- THE TASK -
Below are some records; reproduce them exactly.

_ _ _ _

-- ==== Sys2Proof/Certificates/Slice0/Obligations.lean ====
section
/-!
DEFINITION. The statements for the provers.
-/

open Sys2Proof Sys2Proof.Machine

/-! ### Reset -/

/-- R39 and R160: every register of the reset state holds its reset value, no byte of IN or OUT is written, and every HIST
slot holds the free value of the reset (log entry 4: the model's form of "unspecified"). -/
def Obligations.ResetStateHoldsTheResetValues : Prop :=
  State.reset.phase = .idle ∧ State.reset.status = 0#32 ∧ State.reset.inLen = 0#32 ∧ State.reset.outLen = 0#32 ∧
  State.reset.inPtr = 0#32 ∧ State.reset.outPtr = 0#32 ∧ State.reset.ctrl = 0#8 ∧ State.reset.mask = 0#8 ∧
  State.reset.tok = .lit ∧ State.reset.copySrc = 0#32 ∧ State.reset.copyRem = 0#9 ∧
  (∀ i, inByte State.reset i = none ∧ outByte State.reset i = none) ∧
  (∀ j, histRead State.reset j = Config.freeHist State.reset.histSeed j)

/-- R160: a hardware reset, in any state, sets every piece of state to its reset value. HIST is unspecified: nothing is said
of it. -/
def Obligations.HardwareResetSetsEveryResetValue : Prop :=
  ∀ (s : State) (ts : List Turn), s.turns = .reset :: ts → ∃ t, step s = .next t ∧
    t.phase = .idle ∧ t.status = 0#32 ∧ t.inLen = 0#32 ∧ t.outLen = 0#32 ∧ t.inPtr = 0#32 ∧ t.outPtr = 0#32 ∧
    t.ctrl = 0#8 ∧ t.mask = 0#8 ∧ t.tok = .lit ∧ t.copySrc = 0#32 ∧ t.copyRem = 0#9 ∧
    ∀ i, inByte t i = none ∧ outByte t i = none

/-! ### A step runs the decoded instruction -/

/-- R30, R52, R79: where the stream holds the bytes of a well-formed item in the context that selects it, the engine's step
is `exec` of that item, in the state in which the turn is taken off the list. Of a header only the bytes that R90 reads need
be written (R93), and 16 of them must lie below `L`. -/
def Obligations.EngineStepRunsTheDecodedItem : Prop :=
  ∀ (s : State) (i : Instr) (c : StreamCtx) (bytes : List Byte),
    s.engineTurn = true → i.wellFormed = true → encode i = .stream c bytes → s.expects c →
    (if c = .hdr then s.holds 0 (bytes.take 8) ∧ 16 ≤ s.inLen.toNat else s.holds s.inPtr.toNat bytes) →
    step s = exec i s.popTurn

/-- R30: in the phase COPY the engine's step is `exec` of the copy step; in IDLE it has no step and keeps all state (R157). -/
def Obligations.EngineStepCopiesOrWaits : Prop :=
  ∀ s : State, s.engineTurn = true →
    (s.phase = .copy → step s = exec .copy s.popTurn) ∧ (s.phase = .idle → step s = .next s.popTurn)

/-- R130 to R136: a host access that decodes runs its instruction; one that does not is refused with the decoder's reason. -/
def Obligations.HostStepRunsTheDecodedAccess : Prop :=
  ∀ (s : State) (a : HostAccess) (ts : List Turn), s.turns = .host a :: ts →
    (∀ i, decode (.host a) = .ok i → step s = exec i { s with turns := ts }) ∧
    (∀ e, decode (.host a) = .error e → step s = .refused (.rejected e))

/-- R79: an engine item outside the context that selects it is refused, and so is a term that stands for no encoding (the
model's choices, log entries 10 and 11). -/
def Obligations.ItemsOutsideTheirContextAreRefused : Prop :=
  ∀ (s : State) (i : Instr),
    (i.wellFormed = false → ∃ r, exec i s = .refused r) ∧
    (∀ c bytes, i.wellFormed = true → encode i = .stream c bytes → ¬ s.expects c → exec i s = .refused .notSelected) ∧
    (s.phase ≠ .copy → exec .copy s = .refused .notSelected)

_ _ _ _

- ANSWER TO THE PROBLEM -
-- ==== Sys2Proof/Certificates/Slice0/Obligations.lean ====
section
/-!
DEFINITION. The statements for the provers.
-/

open Sys2Proof Sys2Proof.Machine

/-! ### Reset -/

/-- R39 and R160: every register of the reset state holds its reset value, no byte of IN or OUT is written, and every HIST
slot holds the free value of the reset (log entry 4: the model's form of "unspecified"). -/
def Obligations.ResetStateHoldsTheResetValues : Prop :=
  State.reset.phase = .idle ∧ State.reset.status = 0#32 ∧ State.reset.inLen = 0#32 ∧ State.reset.outLen = 0#32 ∧
  State.reset.inPtr = 0#32 ∧ State.reset.outPtr = 0#32 ∧ State.reset.ctrl = 0#8 ∧ State.reset.mask = 0#8 ∧
  State.reset.tok = .lit ∧ State.reset.copySrc = 0#32 ∧ State.reset.copyRem = 0#9 ∧
  (∀ i, inByte State.reset i = none ∧ outByte State.reset i = none) ∧
  (∀ j, histRead State.reset j = Config.freeHist State.reset.histSeed j)

/-- R160: a hardware reset, in any state, sets every piece of state to its reset value. HIST is unspecified: nothing is said
of it. -/
def Obligations.HardwareResetSetsEveryResetValue : Prop :=
  ∀ (s : State) (ts : List Turn), s.turns = .reset :: ts → ∃ t, step s = .next t ∧
    t.phase = .idle ∧ t.status = 0#32 ∧ t.inLen = 0#32 ∧ t.outLen = 0#32 ∧ t.inPtr = 0#32 ∧ t.outPtr = 0#32 ∧
    t.ctrl = 0#8 ∧ t.mask = 0#8 ∧ t.tok = .lit ∧ t.copySrc = 0#32 ∧ t.copyRem = 0#9 ∧
    ∀ i, inByte t i = none ∧ outByte t i = none

/-! ### A step runs the decoded instruction -/

/-- R30, R52, R79: where the stream holds the bytes of a well-formed item in the context that selects it, the engine's step
is `exec` of that item, in the state in which the turn is taken off the list. Of a header only the bytes that R90 reads need
be written (R93), and 16 of them must lie below `L`. -/
def Obligations.EngineStepRunsTheDecodedItem : Prop :=
  ∀ (s : State) (i : Instr) (c : StreamCtx) (bytes : List Byte),
    s.engineTurn = true → i.wellFormed = true → encode i = .stream c bytes → s.expects c →
    (if c = .hdr then s.holds 0 (bytes.take 8) ∧ 16 ≤ s.inLen.toNat else s.holds s.inPtr.toNat bytes) →
    step s = exec i s.popTurn

/-- R30: in the phase COPY the engine's step is `exec` of the copy step; in IDLE it has no step and keeps all state (R157). -/
def Obligations.EngineStepCopiesOrWaits : Prop :=
  ∀ s : State, s.engineTurn = true →
    (s.phase = .copy → step s = exec .copy s.popTurn) ∧ (s.phase = .idle → step s = .next s.popTurn)

/-- R130 to R136: a host access that decodes runs its instruction; one that does not is refused with the decoder's reason. -/
def Obligations.HostStepRunsTheDecodedAccess : Prop :=
  ∀ (s : State) (a : HostAccess) (ts : List Turn), s.turns = .host a :: ts →
    (∀ i, decode (.host a) = .ok i → step s = exec i { s with turns := ts }) ∧
    (∀ e, decode (.host a) = .error e → step s = .refused (.rejected e))

/-- R79: an engine item outside the context that selects it is refused, and so is a term that stands for no encoding (the
model's choices, log entries 10 and 11). -/
def Obligations.ItemsOutsideTheirContextAreRefused : Prop :=
  ∀ (s : State) (i : Instr),
    (i.wellFormed = false → ∃ r, exec i s = .refused r) ∧
    (∀ c bytes, i.wellFormed = true → encode i = .stream c bytes → ¬ s.expects c → exec i s = .refused .notSelected) ∧
    (s.phase ≠ .copy → exec .copy s = .refused .notSelected)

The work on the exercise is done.